If you are in the hospitality industry, this is fantastic for building consumer trust by presenting your brand across multiple credible directories. This also gives customers more places to leave you reviews, which further increases trust in your brand.

Top Tip: Save your logins in a spreadsheet because if you ever change any details (move addresses etc.) you will need to log in and change these across each directory. There are tools you can use to help you manage citations such as BrightLocal or Semrush’s listing management tool which can help with some of the heavy lifting but if they’re out of your budget (or you just like to do things old school), then a spreadsheet is your best bet.

Step three: Boost your reputation

Reputation is incredibly important for any business, especially a business in an industry as competitive as hospitality. Usually, brand reputation is built through word of mouth for most local businesses, but as we all know, reviews can be the decider for many people so it’s important to start building your online reputation.

Facebook, Yelp, TripAdvisor and any industry-specific sites that showcase reviews, are all great places to start because search engines still acknowledge these as signals. Equally, always remember that your reputation should be top of mind for your customer perception, not just rankings, so it’s never a bad idea to get reviews on other platforms as your customers will still see them.

With that being said, as we’re talking specifically about Google Maps, you do need to make sure that you’re getting new reviews consistently on your Google Business Profile, as these directly affect your rankings in Google Maps.

To get these, simply head to your Google Business Profile’s homepage and share the link to your review form under ‘get more reviews’:

This will provide you with a code that you can send out to customers, taking them directly to your profile’s review page. This way they can share their experiences for other potential customers to see.

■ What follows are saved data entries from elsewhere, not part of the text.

-- ==== Sys2Proof/Machine/ModeCore.lean ====
section
/-!
DEFINITION. The change of the operating mode (chapter 02): what every entry stops, keeps and starts.
-/

namespace Sys2Proof.Machine

/-! ### What an entry ends -/

/-- A pending SWATCH_APPLY ends as PREEMPTED (R136). -/
def State.endApply (s : State) : State :=
  match s.mx.apply with
  | some a => ({ s with mx := { s.mx with apply := none } }).complete a.tag St.preempted
  | none => s

/-- A Calibrate run ends by the departure from its conditions: every value in force stays (R258); the lasers stop. -/
def State.endCalRun (s : State) : State :=
  match s.cal.run with
  | some r =>
    (({ s with cal := { s.cal with run := none } }).complete r.tag St.aborted).safStop 4 St.wrongMode
  | none => s

/-- The staged Canvas is discarded; a commit that waits completes as ABORTED (R100). -/
def State.dropStaged (s : State) : State :=
  let s1 := { s with canvas := { s.canvas with staged := none, commit := none } }
  match s.canvas.commit with
  | some c => s1.complete c.tag St.aborted
  | none => s1

/-- Orbit execution stops; both banks stay (R155). The Orbit's egress gates open (R148). -/
def State.stopOrbit (s : State) : State :=
  { s with orb := { s.orb with running := false, egrGate := [], pktGate := 0 } }

/-- HALTED is cleared and every replica that has not failed takes the voted state (R162). -/
def State.unhalt (s : State) : State :=
  let fix (r : Replica) : Replica :=
    if r.failed then r
    else { r with slot := s.orb.slot, cycle := s.orb.cycle, boundary := s.orb.boundary, readable := true }
  { s with orb := { s.orb with halted := false, replicas := s.orb.replicas.map fix } }

/-! ### The packet engine's stop (R38) -/

/-- Frames for other modules are discarded as DROP_MODE. -/
def State.dropFabricQueues (s : State) : State :=
  s.each (s.tm.frames.filter (fun f => !f.fabric && decide (256 ≤ f.dst ∧ f.dst < 768))) (fun s f => s.discard f 49 53)

/-- The packet engine begins to stop, with its drain limit. -/
def State.packetStop (s : State) (limit : Nat) : State :=
  let t := match s.mode.drainEnd with
    | some e => min e (s.clk + limit)
    | none => s.clk + limit
  let s1 := { s with mode := { s.mode with drainEnd := some t } }
  s1.dropFabricQueues

/-- Every frame still queued at the drain limit is discarded as DROP_MODE; launched frames are told so. -/
def State.dropLeftovers (s : State) : State :=
  let s1 := s.each s.tm.frames (fun s f => s.discard f 49 53)
  s1.each (s1.tm.ports.map Prod.fst) (fun s p =>
    let l := (s.pq p).launch
    let s2 := s.setPq p { s.pq p with launch := [] }
    s2.each l (fun s e => (s.count (portCnt p 49) 1).writeBack e.ref 2 none))

/-- PACKET_STOP_TIMEOUT: the drain limit of R38 expires. -/
def execPacketStopTimeout (s : State) : Host.Outcome State Fault Refusal :=
  next <| match s.mode.drainEnd with
  | some t =>
    let s1 := (s.waitClk t).dropLeftovers
    { s1 with mode := { s1.mode with drainEnd := none } }
  | none => s

/-! ### Entries -/

/-- Fabric lanes go dark: from the next boundary where intervals run, else now. -/
def State.darkAtBoundary (s : State) : State :=
  if s.intervalsRun ∧ s.orb.halted = false then { s with mode := { s.mode with darkNext := true } }
  else s.stopOrbit.fabricDark

/-- Entry to mode 0 or 1: lasers off, outputs to their safe codes, no swatch, nothing armed (Table 2.2, R38, R153, R100,
R421). -/
def State.enterSafe (s : State) : State :=
  let s1 := (s.safStop 1 St.wrongMode).toSafe.noSwatch
  let s2 := s1.stopOrbit.unhalt.fabricDark.leaveConj
  let s3 := if s2.orb.armed.isSome then s2.emptyPending else s2
  { s3.dropStaged with loops := { s3.dropStaged.loops with heldOut := true } }

/-- Entry to a mode in which the loops are closed, from wherever: outputs leave their safe codes (R63). -/
def State.closeLoops (s : State) : State :=
  if s.dac.safeHold then { s.leaveSafe with loops := { s.leaveSafe.loops with heldOut := false } } else s

/-- Entry to mode 2: the Easel owns lasers and matrix. -/
def State.enterCalibrate (s : State) : State :=
  let s1 := s.driveLasers 0
  let s2 := ({ s1 with saf := { s1.saf with request := 0 } }).endLaserSet St.wrongMode
  s2.stopOrbit.fabricDark.noSwatch.closeLoops

/-- What is left to do in the new mode `m`, entered from `old`. -/
def State.modeEntry (s : State) (old m : Mode) : State :=
  match m with
  | .bootstrap | .safe =>
    let s1 := s.enterSafe
    if old.packets ∨ s1.mode.drainEnd.isSome then s1.packetStop 10000000 else s1
  | .calibrate => s.enterCalibrate
  | .maintain =>
    let s1 := s.closeLoops.darkAtBoundary.unhalt
    if old.packets then s1.packetStop 100000000 else s1
  | .fenced =>
    let s1 := s.closeLoops.darkAtBoundary
    { s1 with mode := { s1.mode with before11 := old, drainEnd := none } }
  | _ =>
    let s1 := s.closeLoops
    { s1 with mode := { s1.mode with drainEnd := none, darkNext := false } }

/-- Member lanes sleep in modes 6 and 7 (R36). -/
def Mode.asleep (m : Mode) : Bool := m == .coreSlotted || m == .corePersistent

/-- On leaving mode 2 each integrator and heater target takes the code that the Easel left (R186). -/
def State.takeEaselCodes (s : State) : State :=
  (s.loops.coef.map Prod.fst).foldl (fun s c =>
    let i := satInt 32 (s.biasOut c * 65536 - s.tempFf c - s.stageFf c)
    (s.xchSet c 6 (BitVec.ofInt 32 i)).xchSet c 7 (BitVec.ofNat 32 (s.htrTarget c * 65536))) s

/-- The mode changes (R33). An entry to the mode in force changes nothing. -/
def State.enterMode (s : State) (m : Mode) (trigger : Nat) : State :=
  let old := s.mode.mode
  if m = old then s
  else
    let s1 := if old = .calibrate then s.endApply.endCalRun.takeEaselCodes else s.endApply
    let s2 := if m.asleep ∧ ¬ old.asleep then s1.portsOff else s1
    let sv := s2.voidWindows
    let s3 := ({ sv with mode := { sv.mode with mode := m } }).modeEntry old m
    let s4 := if old.asleep ∧ ¬ m.asleep ∧ s3.pwr.state = 0 then s3.portsWake else s3
    (s4.raise 0x0011 [(1, old.code), (1, m.code), (1, trigger)]).settle

/-- A change on an automatic trigger: a SET_MODE that waits is preempted (R39). -/
def State.autoMode (s : State) (m : Mode) (trigger : Nat) : State := (s.endPendingMode St.preempted).enterMode m trigger

end Sys2Proof.Machine
end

Top tip: Keywords in reviews help confirm to Google that you do what you say you do, so if you can, try and encourage your customers to say what treatment/service/product they used in their review.

Reviews are important for any business but in hospitality, these can be essential, so if your customers love what you do, ask them to share their experiences!

Step four: Optimise your landing pages

The page your Google Business Profile links to is important. Oftentimes this will be your homepage, but for some local businesses who have various locations, the link might be to a location page specific to that area. It’s important that these pages are well-optimised around the location and give customers what they need to ensure they stay on the site.

Some top tips:

Link to the correct page from your Google Business Profile – Always make sure the correct, most relevant page is linked to your Google Business Profile and make sure it is the secure version of the site (https). Don’t link to service pages or product pages from your Google Business Profile to try and sell, as users will just leave.

Make your landing page unique – The temptation when a business has multiple locations and location pages is to copy, paste and repeat the same content across these landing pages and just change the location. Don’t do this. This is classed as duplicate content and can hinder your website’s authority and rankings. It’s also just lazy. Make each landing page specific to that location, use images, include relevant case studies, they’re small things that make a big difference.

Include local keywords – Including local keywords on your landing pages is vital. The page needs to say what you do and where you do it, and the only way to communicate this effectively is through relevant, localised keywords.